/-- Settles O50: what each of the three does by the state of its partition. -/
theorem joinsBeginAndEnd : Obligations.JoinsBeginAndEnd := by
  refine ⟨fun s h payload p x a hreaches hread => ?_, fun s h r p x hreaches hr => ?_, fun s h p x hreaches => ?_⟩
  · have hx : partitionOf (heard s) p = some x := joinReaches_record hreaches
    obtain ⟨hends, hjoin⟩ := joinTelegramEnds s (useAccept payload p (heard s))
    refine ⟨_, congrArg Host.Outcome.next (joinReaches_uses hreaches (useAccept payload)),
      (useAccept_keepsRest payload p hread).trans hends, fun hstate => ?_, fun hstate => ?_, fun hclaiming hlead => ?_⟩
    · rw [useAccept_claiming hx hread hstate] at hjoin ⊢
      obtain ⟨hp, hothers⟩ := enterLead_partition a hx
      obtain ⟨hfollower, hpartner, horphan, hreport⟩ := (enterLead_afresh p a (heard s)).keeps hjoin
      exact ⟨(hjoin.partitionOf p).trans hp, fun r hr => (hjoin.partitionOf r).trans (hothers r hr), hfollower, hpartner, horphan, hreport⟩
    · rw [useAccept_lead hx hread hstate] at hjoin ⊢
      exact hjoin
    · rw [useAccept_other hx hread hclaiming hlead] at hends hjoin ⊢
      exact released_ends hends hjoin
  · have hx : partitionOf (heard s) p = some x := joinReaches_record hreaches
    obtain ⟨hends, hjoin⟩ := joinTelegramEnds s (useRefuse [r] p (heard s))
    refine ⟨_, congrArg Host.Outcome.next (joinReaches_uses hreaches (useRefuse [r])), (useRefuse_keepsRest p _ hr).trans hends,
      fun hstate => ?_, fun hstate => ?_⟩
    · rw [useRefuse_claiming hx hr hstate] at hjoin ⊢
      obtain ⟨hp, hothers⟩ := claimFails_waits hx
      exact ⟨(hjoin.partitionOf p).trans hp, othersStay_keeps hothers hjoin⟩
    · rw [useRefuse_other hx hr hstate] at hjoin ⊢
      exact hjoin
  · have hx : partitionOf (heard s) p = some x := joinReaches_record hreaches
    obtain ⟨hends, hjoin⟩ := joinTelegramEnds s (useRelease [] p (heard s))
    refine ⟨_, congrArg Host.Outcome.next (joinReaches_uses hreaches (useRelease [])), (useRelease_keepsRest p _).trans hends,
      fun hjoined => ?_, fun hfree => ?_⟩
    · have huse : useRelease [] p (heard s) = returnSolo p (partedState (heard s) p).1 (partedState (heard s) p).2 (heard s) :=
        if_pos hjoined
      rw [huse] at hjoin ⊢
      obtain ⟨hp, hothers⟩ := returnSolo_rests (partedState (heard s) p).1 hx (partedState_notDue (heard s) p)
      rw [restPartition_parted hx] at hp
      obtain ⟨hrelation, hgroup, hfollower⟩ :=
        (returnSolo_alone p (partedState (heard s) p).1 (partedState (heard s) p).2 (heard s)).keeps hjoin
      exact ⟨(hjoin.partitionOf p).trans hp, othersStay_keeps hothers hjoin, hrelation, hgroup, hfollower⟩
    · have huse : useRelease [] p (heard s) = heard s := if_neg (by rw [show joinedOn (heard s) p = false from hfree]; decide)
      rw [huse] at hjoin ⊢
      exact hjoin

/-! ### JOIN-KEEP, JOIN-STATE and JOIN-ORDER -/

theorem keepRepair_handedOn (taken : Nat) (s : State) : HandedOn s (keepRepair taken s) := by
  unfold keepRepair
  split
  · exact .refl s
  · split
    · exact .refl s
    · exact (composeOrder_handedOn s).trans (composeState_handedOn _)

theorem useKeep_joined {s : State} {p : Nat} {x : Partition} {q : Byte} (hx : partitionOf s p = some x)
    (hstate : x.state = .lead ∨ x.state = .follow) : useKeep [q] p s = keepRepair q.toNat (hearPartner s) := by
  rcases hstate with hstate | hstate <;> simp only [useKeep, partitionState_of hx, hstate]

theorem useKeep_claiming {s : State} {p : Nat} {x : Partition} {q : Byte} (hx : partitionOf s p = some x)
    (hstate : x.state = .claiming) : useKeep [q] p s = s := by
  simp only [useKeep, partitionState_of hx, hstate]

theorem useKeep_unjoined {s : State} {p : Nat} {x : Partition} {q : Byte} (hx : partitionOf s p = some x)
    (hstate : x.state = .closed ∨ x.state = .blocked) : useKeep [q] p s = sendRelease p s := by
  rcases hstate with hstate | hstate <;> simp only [useKeep, partitionState_of hx, hstate]

theorem useKeep_keepsRest (q : Byte) (p : Nat) (s : State) : KeepsRest s (useKeep [q] p s) := by
  unfold useKeep
  dsimp only
  split
  · exact .refl s
  · exact (hearPartner_keepsRest s).trans (keepRepair_handedOn _ _).toKeepsRest
  · exact (hearPartner_keepsRest s).trans (keepRepair_handedOn _ _).toKeepsRest
  · exact (sendRelease_handedOn _ _).toKeepsRest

**EXERCISE GOAL:**
Nothing but the lines from the one containing "unfold useKeep" through the end of the material should appear; please return them exactly.

**WRITTEN RESPONSE:**
  unfold useKeep
  dsimp only
  split
  · exact .refl s
  · exact (hearPartner_keepsRest s).trans (keepRepair_handedOn _ _).toKeepsRest
  · exact (hearPartner_keepsRest s).trans (keepRepair_handedOn _ _).toKeepsRest
  · exact (sendRelease_handedOn _ _).toKeepsRest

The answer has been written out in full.